So, I think it’s a really important thing. Oh, I’m sorry. I didn’t mean to cut you off. Okay. 

What you said just made me think of like how as leaders, like we know kind of the goal that’s in our heads. Like we know our why instinctually, but yeah, not everyone that’s, doesn’t automatically come [00:21:00] across to everyone.

I’ve I know 

there’s so many times when I’m like, oh, I wish you could just like, get in my head and understand what I’m trying to say and just like download my brain. And then we would, we would all be all be moving along our way. yeah, I think it’s one of the more challenging parts about growing a business that isn’t often not talked about is, is how do we, um, start to invite other people into, into this vision that we hold and a big why that we have that we stand for and, give them the freedom to, to do what they’re great at and to exercise skill sets that are stronger than our own, like you said, and also have that kind of like quality assurance in place that like, yes, we are still on target with like the thing that matters most in what we’re building.
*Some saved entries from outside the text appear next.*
/-- The placement of a message in a queue (R20, R21, R22): it replaces a waiting message of its class in
place, enters a queue that is not full as the youngest, and in a full queue is either discarded or takes
the place of the youngest waiting message of the lowest priority, when its own priority is higher. The
classes (R19, R20): an own STATUS of one origin, a forwarded STATUS of one origin, a MODULATOR COMMAND for
one channel. That the last replaces only where BT offers it, and a forwarded one replaces none, is the
model's reading of R20 (log 32). -/
def Obligations.OfferFollowsPlacementRules : Prop :=
  (∀ (q : List QMsg) (m : QMsg), q.length ≤ 16 →
    ((∃ x ∈ q, x.sending = false ∧ x.replacedBy m = true) →
      (enqueue q m).2 = (.placed, false) ∧ (enqueue q m).1.length = q.length
        ∧ ∃ a x z, q = a ++ x :: z ∧ x.sending = false ∧ x.replacedBy m = true
            ∧ (∀ y ∈ a, y.sending = true ∨ y.replacedBy m = false) ∧ (enqueue q m).1 = a ++ m :: z) ∧
    ((∀ x ∈ q, x.sending = false → x.replacedBy m = false) → q.length < 16 →
      enqueue q m = (q ++ [m], .placed, false)) ∧
    ((∀ x ∈ q, x.sending = false → x.replacedBy m = false) → q.length = 16 →
      ((∀ y ∈ q, y.sending = false → y.hdr.priority ≤ m.hdr.priority) → enqueue q m = (q, .discarded, true)) ∧
      ((∃ y ∈ q, y.sending = false ∧ m.hdr.priority < y.hdr.priority) →
        ∃ a x z, q = a ++ x :: z ∧ x.sending = false
          ∧ (∀ y ∈ q, y.sending = false → y.hdr.priority ≤ x.hdr.priority)
          ∧ (∀ y ∈ z, y.sending = false → y.hdr.priority < x.hdr.priority)
          ∧ enqueue q m = (a ++ z ++ [m], .placed, true)))) ∧
  (∀ x m : QMsg,
    (x.sameClass m = true ↔
      (x.kind = kStatus ∧ m.kind = kStatus ∧ x.own = m.own ∧ x.hdr.origin = m.hdr.origin)
        ∨ (x.kind = kModulator ∧ m.kind = kModulator ∧ x.hdr.selector = m.hdr.selector)) ∧
    (x.replacedBy m = true ↔ x.sameClass m = true ∧ (m.kind = kModulator → m.own = true)))

/-- The transmitter of an ON port (R19): with nothing in transmission it starts the oldest waiting message
of the highest priority; a success removes the message in transmission; a failure returns it to waiting
with its age, or removes it when a newer message of its class waits. Nothing but the queue changes. BUS_OFF
of an ON port (R1): the port is OFF with an empty queue, its OFF time runs 200 ms, its error counts start
again and TX_OVERFLOW counts it; PORT_ON then turns it ON with an empty queue and nothing else changed. -/
def Obligations.PortCommands : Prop :=
  (∀ (s : State) (p : Port), (s.port p).on = true → s.ready →
    let put (q : List QMsg) : State := s.setPort p { s.port p with queue := q }
    (∀ a x z, (s.port p).queue = a ++ x :: z → (∀ m ∈ a ++ x :: z, m.sending = false) →
      (∀ m ∈ a, x.hdr.priority < m.hdr.priority) → (∀ m ∈ z, x.hdr.priority ≤ m.hdr.priority) →
      exec (.transmissionAttemptStart p) s = .next (put (a ++ { x with sending := true } :: z))) ∧
    (∀ a x z, (s.port p).queue = a ++ x :: z → (∀ m ∈ a ++ z, m.sending = false) → x.sending = true →
      exec (.transmissionAttemptStart p) s = .next s ∧
      exec (.transmissionSucceeded p) s = .next (put (a ++ z)) ∧
      exec (.transmissionFailed p) s = .next (put
        (if ∃ m ∈ z, x.sameClass m = true then a ++ z else a ++ { x with sending := false } :: z)))) ∧
  (∀ (s : State) (p : Port), s.ready →
    ((s.port p).on = true →
      ∃ t, exec (.busOff p) s = .next t ∧ (t.port p).on = false ∧ (t.port p).queue = []
        ∧ (t.port p).offTimer = .running 200 ∧ (t.port p).txErrors = 0 ∧ (t.port p).rxErrors = 0
        ∧ (s.occurrences .txOverflow < 65535 → s.occurrences .txOverflow < t.occurrences .txOverflow)
        ∧ (t.nu.notice .txOverflow).flag = true ∧ t.tables = s.tables ∧ t.lr.routes = s.lr.routes
        ∧ t.si = s.si ∧ t.du = s.du ∧ t.bt = s.bt ∧ t.tu = s.tu ∧ t.su = s.su ∧ t.me = s.me
        ∧ t.ts = s.ts ∧ s.SameGround t) ∧
    ((s.port p).offTimer.due = true →
      exec (.portOn p) s
        = .next (s.setPort p { s.port p with on := true, offTimer := .stopped, queue := [] })))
So on that note too, to kind of take QA. And like a different direction. I’m really curious about this because like you said, you make everything in house. You make it, you ship it, you have your marketing team, your customer service team. You’ve got your spa. Everything is vertically integrated in your business.

So tell me about your QA process. Like from making it yourself right. And [00:22:00] formulating everything yourself to now having a whole team that makes it, I’m sure there were like a lot of learnings about how to ensure that every item that goes out the door meets the standards that you have for the quality of your products.

 How did you do that? 

 Oh, man. In the beginning it was. This was one of the most difficult things for me to give up. I always thought that there’s no one that’s going to put as much care and attention into making the products as I am. And I think that’s what we, a lot of us entrepreneurs think about different things.

And I, I thought like, okay, someone, I can get someone to answer emails. I can get someone to ship products, but like making the products. I don’t know. I don’t know if I’ll ever be able to give that up. And I mean, of course, like I, I had to, it would be insane for me to even try to have tried to like, continue to take that on beyond what I did.

But so in the beginning it was a lot of just, I mean, I was working so closely with our manufacturing team and. It’s like, [00:23:00] there’s, there’s a formula to it, but there’s also with natural ingredients. Like they’re not always so uniform, so it’s a formula, but it’s not an exact formula. A lot of it is. A lot of, it’s also kind of a feel thing.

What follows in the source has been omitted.